▶ **Try it**:
Range to output from the entries below: the line containing "overDriveSm := Lit.minOverdrive" through the line containing "without the high". Set it down exactly, ends included, nothing else.

Saved entries
+++
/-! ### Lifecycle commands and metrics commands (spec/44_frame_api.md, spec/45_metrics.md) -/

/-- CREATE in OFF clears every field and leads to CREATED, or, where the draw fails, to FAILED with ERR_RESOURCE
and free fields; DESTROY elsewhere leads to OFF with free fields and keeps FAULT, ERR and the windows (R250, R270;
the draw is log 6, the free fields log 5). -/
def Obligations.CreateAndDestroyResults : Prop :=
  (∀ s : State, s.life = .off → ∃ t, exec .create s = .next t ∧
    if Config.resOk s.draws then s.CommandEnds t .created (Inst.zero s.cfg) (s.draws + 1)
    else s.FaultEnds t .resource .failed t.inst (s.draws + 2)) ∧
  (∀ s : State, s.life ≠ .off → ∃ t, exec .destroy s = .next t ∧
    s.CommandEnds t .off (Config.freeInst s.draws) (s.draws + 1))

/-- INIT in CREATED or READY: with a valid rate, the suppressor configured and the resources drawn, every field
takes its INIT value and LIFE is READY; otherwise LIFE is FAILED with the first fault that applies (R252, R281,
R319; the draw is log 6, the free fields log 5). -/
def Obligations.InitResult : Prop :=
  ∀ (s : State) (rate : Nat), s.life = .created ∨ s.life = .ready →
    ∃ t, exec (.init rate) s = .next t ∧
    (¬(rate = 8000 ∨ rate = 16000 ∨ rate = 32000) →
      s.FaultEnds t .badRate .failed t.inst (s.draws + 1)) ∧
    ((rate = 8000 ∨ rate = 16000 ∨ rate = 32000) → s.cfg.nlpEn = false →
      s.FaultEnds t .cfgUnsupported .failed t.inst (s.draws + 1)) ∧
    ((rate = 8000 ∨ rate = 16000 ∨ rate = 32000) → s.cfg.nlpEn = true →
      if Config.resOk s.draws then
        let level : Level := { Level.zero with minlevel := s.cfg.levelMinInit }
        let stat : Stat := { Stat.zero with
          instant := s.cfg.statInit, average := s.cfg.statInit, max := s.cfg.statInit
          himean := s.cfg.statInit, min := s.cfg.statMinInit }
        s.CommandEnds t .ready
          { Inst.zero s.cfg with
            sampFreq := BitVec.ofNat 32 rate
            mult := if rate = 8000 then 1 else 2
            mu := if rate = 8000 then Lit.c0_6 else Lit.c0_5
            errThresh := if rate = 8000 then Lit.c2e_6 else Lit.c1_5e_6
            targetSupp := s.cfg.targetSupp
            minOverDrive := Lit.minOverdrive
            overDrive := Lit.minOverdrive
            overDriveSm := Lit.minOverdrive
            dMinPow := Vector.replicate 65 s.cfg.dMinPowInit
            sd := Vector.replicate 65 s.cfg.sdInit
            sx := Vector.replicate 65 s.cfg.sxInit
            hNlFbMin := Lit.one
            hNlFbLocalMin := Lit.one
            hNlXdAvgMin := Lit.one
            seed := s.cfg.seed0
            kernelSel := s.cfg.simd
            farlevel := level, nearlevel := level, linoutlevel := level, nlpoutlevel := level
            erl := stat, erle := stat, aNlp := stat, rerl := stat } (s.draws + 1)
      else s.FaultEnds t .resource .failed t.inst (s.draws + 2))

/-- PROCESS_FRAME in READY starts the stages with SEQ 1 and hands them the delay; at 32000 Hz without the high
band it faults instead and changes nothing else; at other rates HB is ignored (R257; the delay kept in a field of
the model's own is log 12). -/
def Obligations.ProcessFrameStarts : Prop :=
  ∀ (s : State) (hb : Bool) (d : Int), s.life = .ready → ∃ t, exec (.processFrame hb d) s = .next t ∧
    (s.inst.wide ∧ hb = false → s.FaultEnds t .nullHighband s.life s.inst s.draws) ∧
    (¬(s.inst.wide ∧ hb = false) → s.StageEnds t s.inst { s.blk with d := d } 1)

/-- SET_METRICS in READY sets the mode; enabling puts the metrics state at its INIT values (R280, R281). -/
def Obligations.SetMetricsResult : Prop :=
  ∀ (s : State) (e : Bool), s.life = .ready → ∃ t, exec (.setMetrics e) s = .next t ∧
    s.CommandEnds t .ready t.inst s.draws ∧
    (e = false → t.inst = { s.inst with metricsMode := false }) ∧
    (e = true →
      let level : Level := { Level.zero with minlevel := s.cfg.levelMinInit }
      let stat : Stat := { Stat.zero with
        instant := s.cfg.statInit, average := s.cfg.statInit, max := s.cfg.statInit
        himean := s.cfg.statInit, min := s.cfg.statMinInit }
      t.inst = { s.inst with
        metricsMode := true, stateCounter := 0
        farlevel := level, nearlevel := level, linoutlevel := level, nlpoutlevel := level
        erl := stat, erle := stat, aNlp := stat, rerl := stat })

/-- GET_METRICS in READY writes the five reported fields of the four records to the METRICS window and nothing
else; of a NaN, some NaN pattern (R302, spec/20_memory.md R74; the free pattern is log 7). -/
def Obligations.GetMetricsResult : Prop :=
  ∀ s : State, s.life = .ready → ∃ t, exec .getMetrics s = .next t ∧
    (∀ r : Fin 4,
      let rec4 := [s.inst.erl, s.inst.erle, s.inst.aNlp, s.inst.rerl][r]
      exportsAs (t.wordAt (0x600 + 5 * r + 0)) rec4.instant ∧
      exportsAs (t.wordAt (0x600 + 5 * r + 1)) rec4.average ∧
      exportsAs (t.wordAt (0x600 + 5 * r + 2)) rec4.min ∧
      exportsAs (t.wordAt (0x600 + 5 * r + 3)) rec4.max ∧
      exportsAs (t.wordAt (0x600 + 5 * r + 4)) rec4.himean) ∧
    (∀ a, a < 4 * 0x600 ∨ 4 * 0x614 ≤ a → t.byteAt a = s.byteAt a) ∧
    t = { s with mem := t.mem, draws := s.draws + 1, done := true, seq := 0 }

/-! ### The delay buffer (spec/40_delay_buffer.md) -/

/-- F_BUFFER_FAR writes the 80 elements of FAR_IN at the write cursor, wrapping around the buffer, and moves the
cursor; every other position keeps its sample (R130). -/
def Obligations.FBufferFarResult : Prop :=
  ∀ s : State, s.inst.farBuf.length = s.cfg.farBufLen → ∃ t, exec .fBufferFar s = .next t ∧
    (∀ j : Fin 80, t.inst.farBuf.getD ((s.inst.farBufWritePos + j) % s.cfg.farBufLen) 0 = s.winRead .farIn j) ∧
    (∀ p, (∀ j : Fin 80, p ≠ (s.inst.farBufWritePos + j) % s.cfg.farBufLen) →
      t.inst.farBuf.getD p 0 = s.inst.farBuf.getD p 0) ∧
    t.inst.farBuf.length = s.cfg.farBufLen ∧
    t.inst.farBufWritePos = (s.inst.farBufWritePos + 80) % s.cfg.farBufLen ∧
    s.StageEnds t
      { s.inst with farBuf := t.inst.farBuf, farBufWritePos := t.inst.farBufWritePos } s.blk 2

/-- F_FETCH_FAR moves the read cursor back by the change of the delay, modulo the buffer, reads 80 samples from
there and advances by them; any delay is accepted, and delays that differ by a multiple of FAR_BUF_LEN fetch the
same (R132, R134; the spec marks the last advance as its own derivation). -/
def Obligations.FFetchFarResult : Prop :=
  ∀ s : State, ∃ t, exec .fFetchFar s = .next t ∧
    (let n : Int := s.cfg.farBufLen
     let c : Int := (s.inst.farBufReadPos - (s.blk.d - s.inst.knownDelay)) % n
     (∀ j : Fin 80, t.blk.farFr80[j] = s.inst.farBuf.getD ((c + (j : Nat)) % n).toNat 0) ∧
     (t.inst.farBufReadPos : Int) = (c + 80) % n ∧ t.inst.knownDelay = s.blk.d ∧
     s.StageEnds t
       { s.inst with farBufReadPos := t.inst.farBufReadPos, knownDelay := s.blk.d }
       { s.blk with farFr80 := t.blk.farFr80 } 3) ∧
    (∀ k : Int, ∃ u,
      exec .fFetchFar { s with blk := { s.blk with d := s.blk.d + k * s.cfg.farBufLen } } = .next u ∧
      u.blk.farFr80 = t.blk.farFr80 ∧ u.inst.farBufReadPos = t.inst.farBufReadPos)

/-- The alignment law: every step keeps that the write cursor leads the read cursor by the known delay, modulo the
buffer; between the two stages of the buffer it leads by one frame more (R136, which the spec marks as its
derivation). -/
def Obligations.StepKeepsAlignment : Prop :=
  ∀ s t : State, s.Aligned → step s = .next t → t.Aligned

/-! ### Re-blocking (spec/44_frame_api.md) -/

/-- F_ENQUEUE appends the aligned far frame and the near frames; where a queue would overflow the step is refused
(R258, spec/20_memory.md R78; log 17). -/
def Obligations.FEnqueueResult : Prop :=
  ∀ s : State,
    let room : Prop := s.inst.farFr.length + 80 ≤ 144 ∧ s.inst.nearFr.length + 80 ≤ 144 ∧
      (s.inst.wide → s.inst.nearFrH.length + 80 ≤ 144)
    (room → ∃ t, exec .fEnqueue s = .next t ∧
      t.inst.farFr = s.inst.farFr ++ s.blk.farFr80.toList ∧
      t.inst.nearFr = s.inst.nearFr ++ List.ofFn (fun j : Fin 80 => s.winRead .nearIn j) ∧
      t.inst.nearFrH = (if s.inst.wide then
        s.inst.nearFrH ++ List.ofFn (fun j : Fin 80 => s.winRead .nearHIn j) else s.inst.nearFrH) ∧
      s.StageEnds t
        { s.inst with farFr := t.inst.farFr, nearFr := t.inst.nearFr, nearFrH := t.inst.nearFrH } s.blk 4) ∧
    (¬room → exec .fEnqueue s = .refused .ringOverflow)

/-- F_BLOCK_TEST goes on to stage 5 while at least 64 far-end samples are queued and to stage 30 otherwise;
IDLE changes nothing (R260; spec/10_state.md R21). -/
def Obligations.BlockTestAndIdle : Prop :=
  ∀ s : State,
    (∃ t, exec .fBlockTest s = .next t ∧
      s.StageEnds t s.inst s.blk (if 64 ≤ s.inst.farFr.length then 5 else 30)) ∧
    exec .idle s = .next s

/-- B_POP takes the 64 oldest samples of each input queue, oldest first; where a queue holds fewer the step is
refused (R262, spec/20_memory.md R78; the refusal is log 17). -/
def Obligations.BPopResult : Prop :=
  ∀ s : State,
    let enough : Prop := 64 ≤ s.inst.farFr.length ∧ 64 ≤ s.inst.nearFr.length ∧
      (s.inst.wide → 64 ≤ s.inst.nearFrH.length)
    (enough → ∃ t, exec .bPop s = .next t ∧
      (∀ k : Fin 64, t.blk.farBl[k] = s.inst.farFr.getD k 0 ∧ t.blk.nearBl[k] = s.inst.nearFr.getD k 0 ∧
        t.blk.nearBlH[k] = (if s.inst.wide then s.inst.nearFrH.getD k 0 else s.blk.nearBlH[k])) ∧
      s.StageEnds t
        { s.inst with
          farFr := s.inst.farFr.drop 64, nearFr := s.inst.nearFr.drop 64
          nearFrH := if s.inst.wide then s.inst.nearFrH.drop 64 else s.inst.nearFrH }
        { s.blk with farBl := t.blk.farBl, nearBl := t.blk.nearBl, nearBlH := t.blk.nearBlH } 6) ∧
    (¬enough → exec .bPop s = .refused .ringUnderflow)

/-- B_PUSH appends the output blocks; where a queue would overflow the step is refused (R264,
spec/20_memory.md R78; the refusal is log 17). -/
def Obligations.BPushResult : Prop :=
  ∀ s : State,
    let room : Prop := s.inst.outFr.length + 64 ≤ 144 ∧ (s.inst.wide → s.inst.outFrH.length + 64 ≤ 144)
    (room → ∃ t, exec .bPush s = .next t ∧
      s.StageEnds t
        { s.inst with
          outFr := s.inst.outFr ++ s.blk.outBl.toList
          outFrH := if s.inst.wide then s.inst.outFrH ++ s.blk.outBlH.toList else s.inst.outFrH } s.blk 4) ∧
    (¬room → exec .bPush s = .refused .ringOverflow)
+++
▶ **Your response**:
            overDriveSm := Lit.minOverdrive
            dMinPow := Vector.replicate 65 s.cfg.dMinPowInit
            sd := Vector.replicate 65 s.cfg.sdInit
            sx := Vector.replicate 65 s.cfg.sxInit
            hNlFbMin := Lit.one
            hNlFbLocalMin := Lit.one
            hNlXdAvgMin := Lit.one
            seed := s.cfg.seed0
            kernelSel := s.cfg.simd
            farlevel := level, nearlevel := level, linoutlevel := level, nlpoutlevel := level
            erl := stat, erle := stat, aNlp := stat, rerl := stat } (s.draws + 1)
      else s.FaultEnds t .resource .failed t.inst (s.draws + 2))

/-- PROCESS_FRAME in READY starts the stages with SEQ 1 and hands them the delay; at 32000 Hz without the high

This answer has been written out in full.